_WHAT THE TASK REQUIRES_
Write out only the tail of the records, beginning at the line containing "its instances. -/" and including the last line, exactly as written.

++++ DATA IN THIS EXERCISE ++++

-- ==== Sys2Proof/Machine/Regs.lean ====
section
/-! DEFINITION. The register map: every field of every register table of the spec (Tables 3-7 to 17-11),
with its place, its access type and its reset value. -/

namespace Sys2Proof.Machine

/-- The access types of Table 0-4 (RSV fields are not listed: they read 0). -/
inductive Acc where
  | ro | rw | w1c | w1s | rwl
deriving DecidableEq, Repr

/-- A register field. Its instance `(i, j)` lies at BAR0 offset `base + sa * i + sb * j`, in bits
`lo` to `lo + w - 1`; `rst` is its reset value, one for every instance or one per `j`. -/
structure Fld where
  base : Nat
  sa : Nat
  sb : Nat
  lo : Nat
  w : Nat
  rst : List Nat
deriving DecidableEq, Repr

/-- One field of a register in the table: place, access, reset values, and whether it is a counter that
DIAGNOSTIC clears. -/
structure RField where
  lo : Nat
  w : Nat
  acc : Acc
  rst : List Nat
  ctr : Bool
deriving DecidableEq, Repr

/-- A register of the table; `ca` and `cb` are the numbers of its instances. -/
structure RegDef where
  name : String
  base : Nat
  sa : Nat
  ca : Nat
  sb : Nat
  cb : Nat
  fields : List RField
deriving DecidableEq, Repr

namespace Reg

++++

_EXPECTED OUTPUT_
/-- A register of the table; `ca` and `cb` are the numbers of its instances. -/
structure RegDef where
  name : String
  base : Nat
  sa : Nat
  ca : Nat
  sb : Nat
  cb : Nat
  fields : List RField
deriving DecidableEq, Repr

namespace Reg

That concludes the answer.